Australian Aborigines are thought to have over-hunted giant kangaroos (Procoptodon) and marsupial lions (Thylacoleo, “pouched lion”) about 40,000 years ago, contributing to their extinction. The later introduction of the dingo to mainland Australia also didn’t help. Due to its awkward gait, the thylacine was an “ambush predator” that could not outrun its prey over long distances. It was at the mercy of the faster dingoes.

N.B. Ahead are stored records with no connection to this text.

/-! ### Distribution, suspension and pre-emption (15, 16, 20) -/

/-- R75, R114, R291 to R293, R295, R297, R300, R353 to R355: a launch record at the head of a queue is checked in the order of R291 and
admitted or rejected; a cohort starts where it is placed; a task starts or is rejected; a resume record brings a cohort back, or is
rejected for want of one; tails enqueue; a core asks for work and gets the first that can be placed, on itself when it fits there;
rejected records reach their ring; a starved record raises yield requests; a cohort at one switch point suspends, or traps 0x0C; a
pre-emption halts cohorts, unless a freeze holds it, which drain, stop their copies and are saved; the driver's two answers to a
BMS trap. `admitRecord`, `startNext`, `resumeRecordAt`, `writeFrames`, `drainAll`, `drainBuffers`, `saveBlocks` are the
distributor's and the frame engine's own operations; what waits keeps what it has asked of memory (`asked`).
Model's choices: assumption logs 11, 52, 79, 80, 81, 84, 85 and 98. -/
def Obligations.WorkIsDistributedAndSuspended : Prop :=
  ∀ (s s1 u v w : State) (die core q h r x slot launch cohort blk k : Nat) (l l' : Launch) (place : List (Nat × Nat)) (ps : List Placed) (m : Loads × List Placed)
    (rs : List (Nat × Nat)) (ix : Nat) (vr : Variant) (tk : Taken) (e : List Byte) (c : Cohort) (b : Block) (id : Nat) (ids : List Nat) (tgt : PreemptTarget),
    let kind := r / 2 ^ 252 % 2 ^ 4
    let alone : Prop := queuedLaunch s q = none ∧ headRecord s q = (s1, some (h, r))
    let popped (s t : State) : Prop := s.work.taken = [] →
      t.work.qhead = s.work.qhead.set q (((s.work.qhead.get? q).getD 0 + 1) % max 1 ((s.work.qsize.get? q).getD 0))
    let waited (i : Instr) : Prop := ∃ t, exec i s = .next t ∧ t = { s with work := { s.work with tagwaits := t.work.tagwaits } };
    (let l := launchFor s q r (r / 2 ^ 228 % 2 ^ 16) (16 * (r / 2 ^ 208 % 2 ^ 20)) false
      let kn := kernelOf x l.pin
      let i : Instr := .launchRecord die q
      let runs : Prop := alone ∧ die < 4 ∧ s.mgmt.rej.buf.length < 16
      let refused (u : State) (n : Nat) : Prop := exec i s = .next (rejectAt u q h r n l.asid l.join)
      let l2 : Launch := { l with k := kn, ranges := rs }
      let t2 : State := { v with work := { v.work with launches := v.work.launches ++ [l2], nextUid := v.work.nextUid + 1 } }
      let admitted : Prop := exec i s = .next (if l.nblk = 0 then launchCheck (dequeueLaunch t2 l.id) l.id else t2);
      (runs → (kind = 0 ∨ kind = 2 → exec i s = .next (asked s s1))
        ∧ (kind = 3 →
          (readKernel s1 l.asid l.kdesc l.pin = (u, .wait) → exec i s = .next (asked s u))
          ∧ (readKernel s1 l.asid l.kdesc l.pin = (u, .bad) → refused u 8)
          ∧ (readKernel s1 l.asid l.kdesc l.pin = (u, .ok x) →
            (recordReserved r = true ∨ kernelReserved x = true → refused u 1)
            ∧ (recordReserved r = false → kernelReserved x = false →
              (kernelRange kn = true → refused u 7)
              ∧ (kernelRange kn = false → (kn.eligible u = [] → refused u 4)
                ∧ (kn.eligible u ≠ [] → (u.work.ppSlotb < kn.fmax + kn.ltpb * l.prv → refused u 5)
                  ∧ (kn.fmax + kn.ltpb * l.prv ≤ u.work.ppSlotb →
                    (l.pin = true → pinsBad x { l with k := kn } = true → refused u 6)
                    ∧ (l.pin = false ∨ pinsBad x { l with k := kn } = false →
                      (readRanges l.asid l.args x (List.range kn.nlease) u [] = (v, .inr .bad) → refused v 8)
                      ∧ (readRanges l.asid l.args x (List.range kn.nlease) u [] = (v, .inr .wait) → exec i s = .next (asked s v))
                      ∧ (readRanges l.asid l.args x (List.range kn.nlease) u [] = (v, .inl rs) →
                        ((∃ g ∈ rs, rangeOk g = false) → refused v 2)
                        ∧ ((∀ g ∈ rs, rangeOk g = true) → (neverFits v l2 = true → refused v 3) ∧ (neverFits v l2 = false → admitted))))))))))
        ∧ (kind ≠ 0 → kind ≠ 2 → kind ≠ 3 → let asid := (originOf s q h).1
          (readKernel s1 asid (r % 2 ^ 48) false = (u, .bad) → exec i s = .next (rejectAt u q h r 8 asid (r / 2 ^ 112 % 2 ^ 48)))
          ∧ (readKernel s1 asid (r % 2 ^ 48) false = (u, .ok x) → exec i s = .next (rejectAt u q h r 1 asid (r / 2 ^ 112 % 2 ^ 48)))
          ∧ (readKernel s1 asid (r % 2 ^ 48) false = (u, .wait) → exec i s = .next (asked s u))))
      ∧ ∀ n asid, u.mgmt.rej.ctl.getLsbD 0 = false → u.mgmt.rej.buf.length < 16 → (u.work.qhead.get? q).getD 0 = h →
        let t := rejectAt u q h r n asid 0
        popped u t ∧ t.work.rejects = u.work.rejects + 1 ∧ t.mgmt.rej.buf = u.mgmt.rej.buf ++ [toBytes 64 (r + n * 2 ^ 256 + q * 2 ^ 264)] ∧ t.mem = u.mem)
    ∧ (launchOf s launch = some l → let i : Instr := .blockStart die launch place slot
        let n := min (l.cohb + 1) (l.nblk - l.next)
        let mine : Prop := l.queued = true ∧ mayPop s die l.queue false = true
        (¬mine → exec i s = .next s)
        ∧ (mine → startNext s l slot (some place) = none → waited i)
        ∧ (mine → startNext s l slot (some place) = some u → exec i s = .next (served die l.queue u))
        ∧ (mine → n ≠ 0 → l.failed = false → rangesMapped s l = true → l.k.prog ≠ 0 → l.k.place = [] →
          fitCohort s l l.next n [] = some (ix, vr, m) → takeFor s l.id 0 slot ((List.range n).map (l.next + ·)) = some tk →
          place.length = n → diesAllowed (place.map (·.1)) = true → (placeGiven s vr place [] []).map (·.2) = some ps →
          ∃ t bs, exec i s = .next t ∧ t.work.blocks = s.work.blocks ++ bs ∧ bs.length = n ∧ t.mem = s.mem
            ∧ t.coh = { s.coh with icache := s.coh.icache.filter fun e => !(place.any fun p => 64 * p.1 + p.2 == e.1) }
            ∧ (∀ (i : Nat) (b : Block), bs[i]? = some b → b.launch = launch ∧ b.index = l.next + i ∧ b.inCoh = i ∧ b.vidx = ix ∧ b.v = vr
              ∧ place[i]? = some (b.die, b.core) ∧ tk.slots.getD i 0 = b.slot ∧ tk.saves.getD i 0 = b.save ∧ tk.tasks.getD i 0 = b.task)
            ∧ ∃ l', launchOf t launch = some l' ∧ l' = { l with next := l.next + n, leased := true, queued := decide (l.next + n < l.nblk) }))
    ∧ (alone → mayPop s die q false = true → kind = 0 → ∀ p : Nat × Nat, let i : Instr := .taskRecord die q p slot
        let o := originOf s1 q h
        let l := launchFor s1 q r o.1 o.2 true
        let r0 := putBits r 167 1 0
        (awayFor s1 r0 ≠ none → resumeRecordAt s1 q h r0 (some [p]) = .done u → exec i s = .next (served die q u))
        ∧ (∀ n, awayFor s1 r0 = none → admitRecord s1 r l = (u, .refused n) → exec i s = .next (served die q (rejectAt u q h r n l.asid l.join)))
        ∧ (awayFor s1 r0 = none → admitRecord s1 r l = (u, .wait) → exec i s = .next (asked s u))
        ∧ (awayFor s1 r0 = none → admitRecord s1 r l = (u, .ok l') → rangesMapped u l' = false → waited i)
        ∧ (∀ sp, awayFor s1 r0 = none → r / 2 ^ 48 % 2 ^ 16 = 0xFFFF → admitRecord s1 r l = (u, .ok l') → rangesMapped u l' = true →
          startTask.resumePlacesNew u l' (some p) = some (ix, vr, [(p.1, p.2, sp)]) → takeFor u l'.id (r / 2 ^ 64 % 2 ^ 48) slot [0] = some tk →
          ∃ t b, exec i s = .next t ∧ t.work.blocks = u.work.blocks ++ [b] ∧ b.launch = l'.id ∧ b.index = 0 ∧ b.die = p.1 ∧ b.core = p.2 ∧ b.v = vr
            ∧ b.frame = r / 2 ^ 64 % 2 ^ 48 ∧ t.work.launches = u.work.launches ++ [{ l' with next := 1, leased := true }] ∧ popped u t ∧ t.mem = u.mem))
    ∧ (let i : Instr := .blockResume die q place
        let comes (j k : State) (y : Tried) : Prop := match y with
          | .done t => exec i j = .next (served die q t)
          | .wait t => exec i j = .next (asked k t)
          | .no => exec i j = .next k
        (firstResume s q = (u, none) → exec i s = .next (asked s u))
        ∧ (∀ n, firstResume s q = (u, some (some n)) → (mayPop s die q true = false → exec i s = .next s)
          ∧ (mayPop s die q true = true → comes s s (resumeRecordAt u q n.1 n.2 (some place))))
        ∧ (firstResume s q = (u, some none) → (queuedLaunch s q ≠ none ∨ mayPop s die q false = false → exec i s = .next s)
          ∧ (alone → mayPop s die q false = true → (kind ≠ 2 → exec i s = .next s)
            ∧ (kind = 2 → comes s s (resumeRecordAt s1 q h r (some place)))))
        ∧ (awayFor s1 r = none → r.testBit 167 = false →
            resumeRecordAt s1 q h r (some place) = .done (rejectAt s1 q h r 1 (originOf s1 q h).1 (r / 2 ^ 112 % 2 ^ 48))))
    ∧ (let n := (s.work.qsize.get? q).getD 0
        let old := (s.work.qtail.get? q).getD 0;
        (n = 0 ∨ 64 ≤ q ∨ s.boot.step < 7 → exec (.qtail q k) s = .next s)
        ∧ (n ≠ 0 → q < 64 → 7 ≤ s.boot.step → ∃ t, exec (.qtail q k) s = .next t
          ∧ t = { s with work := { s.work with qtail := s.work.qtail.set q (k % n), enq := t.work.enq } }
          ∧ ∀ j < (k % n + n - old) % n, (q, (old + j) % n, s.sched.cycle) ∈ t.work.enq))
    ∧ (die < 4 → core < 64 → s.mgmt.rej.buf.length < 16 →
        let next (y : Bool × Nat) (given : Option (List (Nat × Nat))) : Tried := if y.1 then resumeNext s y.2 given else headNext s y.2 given
        let places := (heldQueues s).flatMap fun q => [(true, q), (false, q)]
        let find := places.find? fun y => (next y none).isDone && mayPop s die y.2 y.1
        let i : Instr := .workRequest die core
        (∀ y, find = some y → (∀ t, next y (some [(die, core)]) = .done t → exec i s = .next (served die y.2 t))
          ∧ ((next y (some [(die, core)])).isDone = false → ∀ t, next y none = .done t → exec i s = .next (served die y.2 t)))
        ∧ (find = none → (∀ y ∈ places, ∀ t, next y none ≠ .wait t) → waited i))
    ∧ (s.mgmt.rej.buf = [] ∨ s.mgmt.rej.takes = false → exec .rejectBufferDrain s = .next s)
    ∧ (s.mgmt.rej.buf = [e] → s.mgmt.rej.takes = true →
        engWrite s (s.mgmt.rej.base + 64 * s.mgmt.rej.tail) 64 (putBits (ofBytes e) 511 1 s.mgmt.rej.phase.toNat) = (u, true) → u.mgmt.rej.buf = [e] →
        ∃ t, exec .rejectBufferDrain s = .next t ∧ t.mem = u.mem ∧ t.coh = u.coh ∧ t.mgmt.rej.buf = []
          ∧ t.mgmt.rej.tail = (u.mgmt.rej.tail + 1) % u.mgmt.rej.size)
    ∧ (queueHead s q = some h → launchOf s launch = some l → let i : Instr := .yieldRequestTimeout q launch
        let since := ((s.work.enq.find? fun e => e.1 == q && e.2.1 == h).map (·.2.2)).getD s.sched.cycle
        let fits := (headNext s q none).isDone
        (l.k.prog = 0 ∨ q / 16 ≤ l.queue / 16 ∨ s.sched.cycle < since + 65536 ∨ fits = true → exec i s = .next s)
        ∧ (l.k.prog ≠ 0 → l.queue / 16 < q / 16 → since + 65536 ≤ s.sched.cycle → fits = false → ∃ cs, exec i s = .next (swptAll { s with
            work := { s.work with cohorts := cs } }) ∧ cs.length = s.work.cohorts.length ∧ ∀ (i : Nat) (c : Cohort), s.work.cohorts[i]? = some c →
              cs[i]? = some (if c.launch = launch && s.work.blocks.any (fun b => b.cohort == c.uid) then { c with yield := true, starve := some (q, h) } else c)))
    ∧ (let bs := cohortBlocks s cohort
        let leaves (s t : State) (saved : Bool) : Prop := (∀ b ∈ t.work.blocks, b.cohort ≠ cohort) ∧ t.mem = s.mem ∧ t.coh = { s.coh with ucs := t.coh.ucs }
          ∧ ∀ b ∈ s.work.blocks, b.cohort = cohort → ∃ a ∈ t.work.away, a.cohort = cohort ∧ a.index = b.index ∧ a.saved = saved ∧ a.slot = b.slot ∧ a.save = b.save
        cohortOf s cohort = some c → bs.head? = some b → launchOf s b.launch = some l →
          (let i : Instr := .switchSuspend cohort
            let due : Prop := s.power.frozen = false ∧ (∀ b ∈ bs, b.halted = false) ∧ cohortOwes s cohort = false ∧ (∀ b ∈ bs, ∀ m, b.bms = some m → m.st = .exited)
              ∧ cohortSuspends s cohort = none
            let q := queueOf w cohort
            let rec_ := resumeRecord l 2 q b.index id (frameAt w b) none
            (due → c.yield = false ∨ cohortAtSwpt s cohort = false → exec i s = .next s)
            ∧ (due → c.yield = true → cohortAtSwpt s cohort = true → blockSwpt b = some (id :: ids) →
              (drainBuffers s cohort = (w, false) → exec i s = .next w)
              ∧ (drainBuffers s cohort = (w, true) →
                (∀ y, unevenGroup bs = some y ∨ (unevenGroup bs = none ∧ openPhase w cohort bs = some y) → exec i s = .next (raiseAt w bs y 0x0C 0))
                ∧ (unevenGroup bs = none → openPhase w cohort bs = none →
                  (writeFrames l bs.length id bs w = (u, false) → exec i s = .next (asked w u))
                  ∧ (writeFrames l bs.length id bs w = (u, true) →
                    (queueAppend u q rec_ l.asid l.prv = (v, false) → exec i s = .next (asked w v))
                    ∧ (queueAppend u q rec_ l.asid l.prv = (v, true) → ∃ t, exec i s = .next t ∧ leaves v t false))))))
          ∧ ∀ rows, let i : Instr := .contextSave cohort rows
            (s.power.frozen = true ∨ c.preempt = false ∨ (∃ b ∈ bs, b.halted = false) → exec i s = .next s)
            ∧ (s.power.frozen = false → c.preempt = true → (∀ b ∈ bs, b.halted = true) →
              (drainAll s cohort = (u, false) → exec i s = .next u)
              ∧ (drainAll s cohort = (u, true) → (drainBuffers u cohort = (w, false) → exec i s = .next w)
                ∧ (drainBuffers u cohort = (w, true) →
                  let cs := cohortCopies w cohort
                  let z := (List.range cs.length).foldl (fun s n => stopCopy s (cs.getD n (0, 0, 0)) (rows.getD n 0)) w
                  let q := queueOf z cohort
                  (podWritesOpen z cohort = true → exec i s = .next z)
                  ∧ (podWritesOpen z cohort = false → (saveBlocks (cohortBlocks z cohort) z = (s1, false) → cohortBlocks z cohort ≠ [] → exec i s = .next (asked z s1))
                    ∧ (∀ d, (cohortBlocks z cohort).head? = some d → saveBlocks (cohortBlocks z cohort) z = (s1, true) →
                      let rec_ := resumeRecord l 2 q d.index 0xFFFF (saveVa s1 d.save) (some d.vidx)
                      (queueAppend s1 q rec_ l.asid l.prv = (v, false) → exec i s = .next (asked z v))
                      ∧ (queueAppend s1 q rec_ l.asid l.prv = (v, true) → ∃ t, exec i s = .next t ∧ leaves v t true)))))))
    ∧ (∃ t, exec (.preemptRequest tgt) s = .next t ∧ t = { s with work := { s.work with blocks := t.work.blocks, cohorts := t.work.cohorts } }
        ∧ let named (k : Nat) : Prop := ∃ b ∈ s.work.blocks, b.cohort = k ∧ ∃ n ∈ s.work.blocks, namesBlock tgt n = true
            ∧ (n.cohort = b.cohort ∨ (n.launch = b.launch ∧ ∃ l, launchOf s b.launch = some l ∧ l.k.prog = 0 ∧ l.isTask = false))
          t.work.blocks.length = s.work.blocks.length ∧ t.work.cohorts.length = s.work.cohorts.length
          ∧ (∀ (i : Nat) (b : Block), s.work.blocks[i]? = some b →
              t.work.blocks[i]? = some (if s.power.frozen = false ∧ (cohortOf t b.cohort).any (·.preempt) then { b with halted := true } else b))
          ∧ ∀ (i : Nat) (c : Cohort), s.work.cohorts[i]? = some c → (named c.uid → t.work.cohorts[i]? = some { c with preempt := true })
            ∧ (¬named c.uid → t.work.cohorts[i]? = some c))
    ∧ (∀ m, blockOf s blk = some b → b.bms = some m →
        (m.st ≠ .trapped → exec (.bmsResume blk) s = .next s ∧ exec (.blockEnd blk) s = .next s)
        ∧ (m.st = .trapped → exec (.blockEnd blk) s = .next (endCohort s b.cohort b.launch none)
          ∧ ∃ t, exec (.bmsResume blk) s = .next t ∧ t = { s with work := { s.work with blocks := t.work.blocks } }
            ∧ blockOf t blk = some { b with bms := some { m with st := .run, trap := none } } ∧ ∀ j, j ≠ blk → blockOf t j = blockOf s j))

Dr Stephen Wroe of the University of Sydney told Jonathan Amos of BBC News:
The thylacine had a much more restricted range of prey—the dingo, on the other hand, [was] adept at taking anything from invertebrates through to kangaroos. The dingo [could] also be a social hunter and it’s most unlikely that the thylacine was; and we know that the more specialised an animal is, the more vulnerable it is. It is even possible Aboriginals and dingoes combined to effectively form a single super-predator.
Even though the thylacine is officially extinct, it is still illegal, under Tasmanian law, to trap one.
In 1984, the US entrepreneur Ted Turner offered a $100,000 reward for proof of its existence. Sixteen years later, in 2000, he withdrew the offer. The Bulletin, in 2005, offered a $1.25 million reward for its safe capture. A Tasmanian tour operator offered $1.75 million. These offers are complete nonsense, as the Tasmanian government would never issue a trapping licence to any reward-seeking hunter.
Dr Andrew Pask, the head of the Melbourne University Thylacine Integrated Genomic Restoration Research (TIGRR), believes using stem cells and DNA gene-editing technology could see the return of thylacines within ten years. If the experiment proves successful, it will be the first “de-extinction” event in history.
Over 700 specimens are held in museums and university collections. A living genome has already been assembled using DNA from thylacines preserved in alcohol. The fat-tailed dunnart, the thylacine’s closest living relative, could be used as a surrogate. But Associate Professor Jeremy Austin, at the Australian Centre for Ancient DNA, in an interview with the Sydney Morning Herald, said, “De-extinction is a fairytale science, concerned more with media attention for the scientist and less about doing serious science.”
My poem “The Tyger” (with a nod to William Blake) was published in Quadrant in October. The final verse muses:
Tyger Tyger, striped and lean,
Marsupial thylacine,
Did we glimpse thee on that track?
Perhaps a clone will bring you back.